-- ==== Sys2Proof/Machine/Constants.lean ====
section
/-! DEFINITION. The constant tables of the compression cores (`40_compression.md`). The spec marks their values as
general knowledge and makes them normative there. -/

namespace Sys2Proof.Machine

/-- The additive constants `T[0..63]` of MD5 (R105). -/
def md5T : List Word32 :=
  [0xD76AA478#32, 0xE8C7B756#32, 0x242070DB#32, 0xC1BDCEEE#32, 0xF57C0FAF#32, 0x4787C62A#32, 0xA8304613#32, 0xFD469501#32] ++
  [0x698098D8#32, 0x8B44F7AF#32, 0xFFFF5BB1#32, 0x895CD7BE#32, 0x6B901122#32, 0xFD987193#32, 0xA679438E#32, 0x49B40821#32] ++
  [0xF61E2562#32, 0xC040B340#32, 0x265E5A51#32, 0xE9B6C7AA#32, 0xD62F105D#32, 0x02441453#32, 0xD8A1E681#32, 0xE7D3FBC8#32] ++
  [0x21E1CDE6#32, 0xC33707D6#32, 0xF4D50D87#32, 0x455A14ED#32, 0xA9E3E905#32, 0xFCEFA3F8#32, 0x676F02D9#32, 0x8D2A4C8A#32] ++
  [0xFFFA3942#32, 0x8771F681#32, 0x6D9D6122#32, 0xFDE5380C#32, 0xA4BEEA44#32, 0x4BDECFA9#32, 0xF6BB4B60#32, 0xBEBFBC70#32] ++
  [0x289B7EC6#32, 0xEAA127FA#32, 0xD4EF3085#32, 0x04881D05#32, 0xD9D4D039#32, 0xE6DB99E5#32, 0x1FA27CF8#32, 0xC4AC5665#32] ++
  [0xF4292244#32, 0x432AFF97#32, 0xAB9423A7#32, 0xFC93A039#32, 0x655B59C3#32, 0x8F0CCC92#32, 0xFFEFF47D#32, 0x85845DD1#32] ++
  [0x6FA87E4F#32, 0xFE2CE6E0#32, 0xA3014314#32, 0x4E0811A1#32, 0xF7537E82#32, 0xBD3AF235#32, 0x2AD7D2BB#32, 0xEB86D391#32]

/-- The rotate amounts of MD5, one row for each sixteen steps (R106). -/
def md5RotateTable : List (List Nat) :=
  [[7, 12, 17, 22], [5, 9, 14, 20], [4, 11, 16, 23], [6, 10, 15, 21]]

/-- `S[i] = table[i div 16][i mod 4]` (R106). -/
def md5S (i : Nat) : Nat := (md5RotateTable.getD (i / 16) []).getD (i % 4) 0

/-- The SHA-1 constant of step `t` (R113). -/
def sha1K (t : Nat) : Word32 :=
  if t < 20 then 0x5A827999#32 else if t < 40 then 0x6ED9EBA1#32 else if t < 60 then 0x8F1BBCDC#32 else 0xCA62C1D6#32

/-- The round constants `K[0..63]` of SHA-256 (R121). -/
def sha256K : List Word32 :=
  [0x428A2F98#32, 0x71374491#32, 0xB5C0FBCF#32, 0xE9B5DBA5#32, 0x3956C25B#32, 0x59F111F1#32, 0x923F82A4#32, 0xAB1C5ED5#32] ++
  [0xD807AA98#32, 0x12835B01#32, 0x243185BE#32, 0x550C7DC3#32, 0x72BE5D74#32, 0x80DEB1FE#32, 0x9BDC06A7#32, 0xC19BF174#32] ++
  [0xE49B69C1#32, 0xEFBE4786#32, 0x0FC19DC6#32, 0x240CA1CC#32, 0x2DE92C6F#32, 0x4A7484AA#32, 0x5CB0A9DC#32, 0x76F988DA#32] ++
  [0x983E5152#32, 0xA831C66D#32, 0xB00327C8#32, 0xBF597FC7#32, 0xC6E00BF3#32, 0xD5A79147#32, 0x06CA6351#32, 0x14292967#32] ++
  [0x27B70A85#32, 0x2E1B2138#32, 0x4D2C6DFC#32, 0x53380D13#32, 0x650A7354#32, 0x766A0ABB#32, 0x81C2C92E#32, 0x92722C85#32] ++
  [0xA2BFE8A1#32, 0xA81A664B#32, 0xC24B8B70#32, 0xC76C51A3#32, 0xD192E819#32, 0xD6990624#32, 0xF40E3585#32, 0x106AA070#32] ++
  [0x19A4C116#32, 0x1E376C08#32, 0x2748774C#32, 0x34B0BCB5#32, 0x391C0CB3#32, 0x4ED8AA4A#32, 0x5B9CCA4F#32, 0x682E6FF3#32] ++
  [0x748F82EE#32, 0x78A5636F#32, 0x84C87814#32, 0x8CC70208#32, 0x90BEFFFA#32, 0xA4506CEB#32, 0xBEF9A3F7#32, 0xC67178F2#32]

/-- The round constants `K[0..79]` of SHA-512 (R129). -/
def sha512K : List Word64 :=
  [0x428A2F98D728AE22#64, 0x7137449123EF65CD#64, 0xB5C0FBCFEC4D3B2F#64, 0xE9B5DBA58189DBBC#64] ++
  [0x3956C25BF348B538#64, 0x59F111F1B605D019#64, 0x923F82A4AF194F9B#64, 0xAB1C5ED5DA6D8118#64] ++
  [0xD807AA98A3030242#64, 0x12835B0145706FBE#64, 0x243185BE4EE4B28C#64, 0x550C7DC3D5FFB4E2#64] ++
  [0x72BE5D74F27B896F#64, 0x80DEB1FE3B1696B1#64, 0x9BDC06A725C71235#64, 0xC19BF174CF692694#64] ++
  [0xE49B69C19EF14AD2#64, 0xEFBE4786384F25E3#64, 0x0FC19DC68B8CD5B5#64, 0x240CA1CC77AC9C65#64] ++
  [0x2DE92C6F592B0275#64, 0x4A7484AA6EA6E483#64, 0x5CB0A9DCBD41FBD4#64, 0x76F988DA831153B5#64] ++
  [0x983E5152EE66DFAB#64, 0xA831C66D2DB43210#64, 0xB00327C898FB213F#64, 0xBF597FC7BEEF0EE4#64] ++
  [0xC6E00BF33DA88FC2#64, 0xD5A79147930AA725#64, 0x06CA6351E003826F#64, 0x142929670A0E6E70#64] ++
  [0x27B70A8546D22FFC#64, 0x2E1B21385C26C926#64, 0x4D2C6DFC5AC42AED#64, 0x53380D139D95B3DF#64] ++
  [0x650A73548BAF63DE#64, 0x766A0ABB3C77B2A8#64, 0x81C2C92E47EDAEE6#64, 0x92722C851482353B#64] ++
  [0xA2BFE8A14CF10364#64, 0xA81A664BBC423001#64, 0xC24B8B70D0F89791#64, 0xC76C51A30654BE30#64] ++
  [0xD192E819D6EF5218#64, 0xD69906245565A910#64, 0xF40E35855771202A#64, 0x106AA07032BBD1B8#64] ++
  [0x19A4C116B8D2D0C8#64, 0x1E376C085141AB53#64, 0x2748774CDF8EEB99#64, 0x34B0BCB5E19B48A8#64] ++
  [0x391C0CB3C5C95A63#64, 0x4ED8AA4AE3418ACB#64, 0x5B9CCA4F7763E373#64, 0x682E6FF3D6B2B8A3#64] ++
  [0x748F82EE5DEFB2FC#64, 0x78A5636F43172F60#64, 0x84C87814A1F0AB72#64, 0x8CC702081A6439EC#64] ++
  [0x90BEFFFA23631E28#64, 0xA4506CEBDE82BDE9#64, 0xBEF9A3F7B2C67915#64, 0xC67178F2E372532B#64] ++
  [0xCA273ECEEA26619C#64, 0xD186B8C721C0C207#64, 0xEADA7DD6CDE0EB1E#64, 0xF57D4F7FEE6ED178#64] ++
  [0x06F067AA72176FBA#64, 0x0A637DC5A2C898A6#64, 0x113F9804BEF90DAE#64, 0x1B710B35131C471B#64] ++
  [0x28DB77F523047D84#64, 0x32CAAB7B40C72493#64, 0x3C9EBE0A15C9BEBC#64, 0x431D67C49C100D4C#64] ++
  [0x4CC5D4BECB3E42B6#64, 0x597F299CFC657E2A#64, 0x5FCB6FAB3AD6FAEC#64, 0x6C44198C4A475817#64]

end Sys2Proof.Machine
end

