-- ==== Sys2Proof/Machine/Cores.lean ====
section
/-! DEFINITION. The compression cores (`40_compression.md`): pure functions from a chaining value and one full block to
a new chaining value (R100). How many rounds a cycle computes changes no result (R101). -/

namespace Sys2Proof.Machine

/-! ## Functions shared by the cores, on words of any width -/

/-- `Ch(x, y, z)` (R112, R119, R127). -/
def ch {w : Nat} (x y z : BitVec w) : BitVec w := (x &&& y) ^^^ (~~~x &&& z)

/-- `Parity(x, y, z)` (R112). -/
def parity {w : Nat} (x y z : BitVec w) : BitVec w := x ^^^ y ^^^ z

/-- `Maj(x, y, z)` (R112, R119, R127). -/
def maj {w : Nat} (x y z : BitVec w) : BitVec w := (x &&& y) ^^^ (x &&& z) ^^^ (y &&& z)

/-- The sixteen words of a block (`20_memory.md` R53): little-endian for MD5. -/
def wordsLE32 (blk : List Byte) : List Word32 := (List.range 16).map fun j => le32 blk (4 * j)

/-- The sixteen words of a block, big-endian: SHA-1 and SHA-256 (R110, R116). -/
def wordsBE32 (blk : List Byte) : List Word32 := (List.range 16).map fun j => be32 blk (4 * j)

/-- The sixteen words of a block, big-endian: SHA-512 (R124). -/
def wordsBE64 (blk : List Byte) : List Word64 := (List.range 16).map fun j => be64 blk (8 * j)

/-- A message schedule: `k` further words, each computed from the words before it. `next W` is the word that follows
`W`. -/
def extendSchedule {w : Nat} (next : List (BitVec w) → BitVec w) : Nat → List (BitVec w) → List (BitVec w)
  | 0, W => W
  | k + 1, W => extendSchedule next k (W ++ [next W])

/-- `W[t-k]` where `t` is the index of the word that follows `W`. -/
def back {w : Nat} (W : List (BitVec w)) (k : Nat) : BitVec w := W.getD (W.length - k) 0#w

/-! ## MD5 -/

/-- `F` (R104). -/
def md5F (x y z : Word32) : Word32 := (x &&& y) ||| (~~~x &&& z)

/-- `G` (R104). -/
def md5G (x y z : Word32) : Word32 := (x &&& z) ||| (y &&& ~~~z)

/-- `Hf`, the source's `H` (R104). -/
def md5H (x y z : Word32) : Word32 := x ^^^ y ^^^ z

/-- `I` (R104). -/
def md5I (x y z : Word32) : Word32 := y ^^^ (x ||| ~~~z)

/-- The mixing function of step `i` (R104, R108). -/
def md5Mix (i : Nat) (x y z : Word32) : Word32 :=
  if i < 16 then md5F x y z else if i < 32 then md5G x y z else if i < 48 then md5H x y z else md5I x y z

/-- `g(i)`, the message word that step `i` adds (R107). -/
def md5WordIndex (i : Nat) : Nat :=
  if i < 16 then i else if i < 32 then (5 * i + 1) % 16 else if i < 48 then (3 * i + 5) % 16 else 7 * i % 16

/-- Step `i` of MD5 on the working registers (R108). -/
def md5Step (M : List Word32) (r : Words4 32) (i : Nat) : Words4 32 :=
  let tmp := r.a + md5Mix i r.b r.c r.d + md5T.getD i 0#32 + M.getD (md5WordIndex i) 0#32
  ⟨r.d, r.b + rotl tmp (md5S i), r.b, r.c⟩

/-- `Compress_MD5(H, blk)` (R108). -/
@[irreducible] def compressMd5 (H : Words4 32) (blk : List Byte) : Words4 32 :=
  H.add ((List.range 64).foldl (md5Step (wordsLE32 blk)) H)

/-! ## SHA-1 -/

/-- `W[t]` of the SHA-1 schedule from the words before it (R111). -/
def sha1Next (W : List Word32) : Word32 := rotl (back W 3 ^^^ back W 8 ^^^ back W 14 ^^^ back W 16) 1

/-- `W[0..79]` of SHA-1 (R110, R111). -/
def sha1Schedule (blk : List Byte) : List Word32 := extendSchedule sha1Next 64 (wordsBE32 blk)

/-- The step function `f_t` (R112). -/
def sha1F (t : Nat) (x y z : Word32) : Word32 :=
  if t < 20 then ch x y z else if t < 40 then parity x y z else if t < 60 then maj x y z else parity x y z

/-- Step `t` of SHA-1 (R114). -/
def sha1Step (W : List Word32) (r : Words5 32) (t : Nat) : Words5 32 :=
  let tmp := rotl r.a 5 + sha1F t r.b r.c r.d + r.e + sha1K t + W.getD t 0#32
  ⟨tmp, r.a, rotl r.b 30, r.c, r.d⟩

/-- `Compress_SHA1(H, blk)` (R114). -/
@[irreducible] def compressSha1 (H : Words5 32) (blk : List Byte) : Words5 32 :=
  H.add ((List.range 80).foldl (sha1Step (sha1Schedule blk)) H)

/-! ## SHA-256 -/

/-- `Σ0` (R117). -/
def sha256BigSigma0 (x : Word32) : Word32 := rotr x 2 ^^^ rotr x 13 ^^^ rotr x 22

/-- `Σ1` (R117). -/
def sha256BigSigma1 (x : Word32) : Word32 := rotr x 6 ^^^ rotr x 11 ^^^ rotr x 25

/-- `σ0` (R118). -/
def sha256Sigma0 (x : Word32) : Word32 := rotr x 7 ^^^ rotr x 18 ^^^ shr x 3

/-- `σ1` (R118). -/
def sha256Sigma1 (x : Word32) : Word32 := rotr x 17 ^^^ rotr x 19 ^^^ shr x 10

/-- `W[t]` of the SHA-256 schedule (R120). -/
def sha256Next (W : List Word32) : Word32 :=
  sha256Sigma1 (back W 2) + back W 7 + sha256Sigma0 (back W 15) + back W 16

/-- `W[0..63]` of SHA-256 (R116, R120). -/
def sha256Schedule (blk : List Byte) : List Word32 := extendSchedule sha256Next 48 (wordsBE32 blk)

/-- Round `t` of SHA-2 with the big Sigma functions `S0` and `S1` (R122, R130): SHA-512 has "identical structural
shape to SHA-256". -/
def sha2Step {w : Nat} (S0 S1 : BitVec w → BitVec w) (K W : List (BitVec w)) (r : Words8 w) (t : Nat) : Words8 w :=
  let T1 := r.h + S1 r.e + ch r.e r.f r.g + K.getD t 0#w + W.getD t 0#w
  let T2 := S0 r.a + maj r.a r.b r.c
  ⟨T1 + T2, r.a, r.b, r.c, r.d + T1, r.e, r.f, r.g⟩

/-- `Compress_SHA256(H, blk)` (R122). -/
@[irreducible] def compressSha256 (H : Words8 32) (blk : List Byte) : Words8 32 :=
  H.add ((List.range 64).foldl (sha2Step sha256BigSigma0 sha256BigSigma1 sha256K (sha256Schedule blk)) H)

/-! ## SHA-512 -/

/-- `Σ0` (R125). -/
def sha512BigSigma0 (x : Word64) : Word64 := rotr x 28 ^^^ rotr x 34 ^^^ rotr x 39

/-- `Σ1` (R125). -/
def sha512BigSigma1 (x : Word64) : Word64 := rotr x 14 ^^^ rotr x 18 ^^^ rotr x 41

/-- `σ0` (R126). -/
def sha512Sigma0 (x : Word64) : Word64 := rotr x 1 ^^^ rotr x 8 ^^^ shr x 7

/-- `σ1` (R126). -/
def sha512Sigma1 (x : Word64) : Word64 := rotr x 19 ^^^ rotr x 61 ^^^ shr x 6

/-- `W[t]` of the SHA-512 schedule (R128). -/
def sha512Next (W : List Word64) : Word64 :=
  sha512Sigma1 (back W 2) + back W 7 + sha512Sigma0 (back W 15) + back W 16

/-- `W[0..79]` of SHA-512 (R124, R128). -/
def sha512Schedule (blk : List Byte) : List Word64 := extendSchedule sha512Next 64 (wordsBE64 blk)

/-- `Compress_SHA512(H, blk)` (R130). -/
@[irreducible] def compressSha512 (H : Words8 64) (blk : List Byte) : Words8 64 :=
  H.add ((List.range 80).foldl (sha2Step sha512BigSigma0 sha512BigSigma1 sha512K (sha512Schedule blk)) H)

/-! ## Dispatch -/

/-- `Compress(alg, H, blk)`: the core of the chaining value's algorithm (R102). -/
def compress (H : Chain) (blk : List Byte) : Chain :=
  match H with
  | .md5 h => .md5 (compressMd5 h blk)
  | .sha1 h => .sha1 (compressSha1 h blk)
  | .sha256 h => .sha256 (compressSha256 h blk)
  | .sha512 h => .sha512 (compressSha512 h blk)

end Sys2Proof.Machine
end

» Exercise
Lines from the top of the entries through the line with "0x5CB0A9DC#32, 0x76F988DA#32] ++" are to be transcribed exactly, and nothing more.

» Exercise solution
-- ==== Sys2Proof/Machine/Constants.lean ====
section
/-! DEFINITION. The constant tables of the compression cores (`40_compression.md`). The spec marks their values as
general knowledge and makes them normative there. -/

namespace Sys2Proof.Machine

/-- The additive constants `T[0..63]` of MD5 (R105). -/
def md5T : List Word32 :=
  [0xD76AA478#32, 0xE8C7B756#32, 0x242070DB#32, 0xC1BDCEEE#32, 0xF57C0FAF#32, 0x4787C62A#32, 0xA8304613#32, 0xFD469501#32] ++
  [0x698098D8#32, 0x8B44F7AF#32, 0xFFFF5BB1#32, 0x895CD7BE#32, 0x6B901122#32, 0xFD987193#32, 0xA679438E#32, 0x49B40821#32] ++
  [0xF61E2562#32, 0xC040B340#32, 0x265E5A51#32, 0xE9B6C7AA#32, 0xD62F105D#32, 0x02441453#32, 0xD8A1E681#32, 0xE7D3FBC8#32] ++
  [0x21E1CDE6#32, 0xC33707D6#32, 0xF4D50D87#32, 0x455A14ED#32, 0xA9E3E905#32, 0xFCEFA3F8#32, 0x676F02D9#32, 0x8D2A4C8A#32] ++
  [0xFFFA3942#32, 0x8771F681#32, 0x6D9D6122#32, 0xFDE5380C#32, 0xA4BEEA44#32, 0x4BDECFA9#32, 0xF6BB4B60#32, 0xBEBFBC70#32] ++
  [0x289B7EC6#32, 0xEAA127FA#32, 0xD4EF3085#32, 0x04881D05#32, 0xD9D4D039#32, 0xE6DB99E5#32, 0x1FA27CF8#32, 0xC4AC5665#32] ++
  [0xF4292244#32, 0x432AFF97#32, 0xAB9423A7#32, 0xFC93A039#32, 0x655B59C3#32, 0x8F0CCC92#32, 0xFFEFF47D#32, 0x85845DD1#32] ++
  [0x6FA87E4F#32, 0xFE2CE6E0#32, 0xA3014314#32, 0x4E0811A1#32, 0xF7537E82#32, 0xBD3AF235#32, 0x2AD7D2BB#32, 0xEB86D391#32]

/-- The rotate amounts of MD5, one row for each sixteen steps (R106). -/
def md5RotateTable : List (List Nat) :=
  [[7, 12, 17, 22], [5, 9, 14, 20], [4, 11, 16, 23], [6, 10, 15, 21]]

/-- `S[i] = table[i div 16][i mod 4]` (R106). -/
def md5S (i : Nat) : Nat := (md5RotateTable.getD (i / 16) []).getD (i % 4) 0

/-- The SHA-1 constant of step `t` (R113). -/
def sha1K (t : Nat) : Word32 :=
  if t < 20 then 0x5A827999#32 else if t < 40 then 0x6ED9EBA1#32 else if t < 60 then 0x8F1BBCDC#32 else 0xCA62C1D6#32

/-- The round constants `K[0..63]` of SHA-256 (R121). -/
def sha256K : List Word32 :=
  [0x428A2F98#32, 0x71374491#32, 0xB5C0FBCF#32, 0xE9B5DBA5#32, 0x3956C25B#32, 0x59F111F1#32, 0x923F82A4#32, 0xAB1C5ED5#32] ++
  [0xD807AA98#32, 0x12835B01#32, 0x243185BE#32, 0x550C7DC3#32, 0x72BE5D74#32, 0x80DEB1FE#32, 0x9BDC06A7#32, 0xC19BF174#32] ++
  [0xE49B69C1#32, 0xEFBE4786#32, 0x0FC19DC6#32, 0x240CA1CC#32, 0x2DE92C6F#32, 0x4A7484AA#32, 0x5CB0A9DC#32, 0x76F988DA#32] ++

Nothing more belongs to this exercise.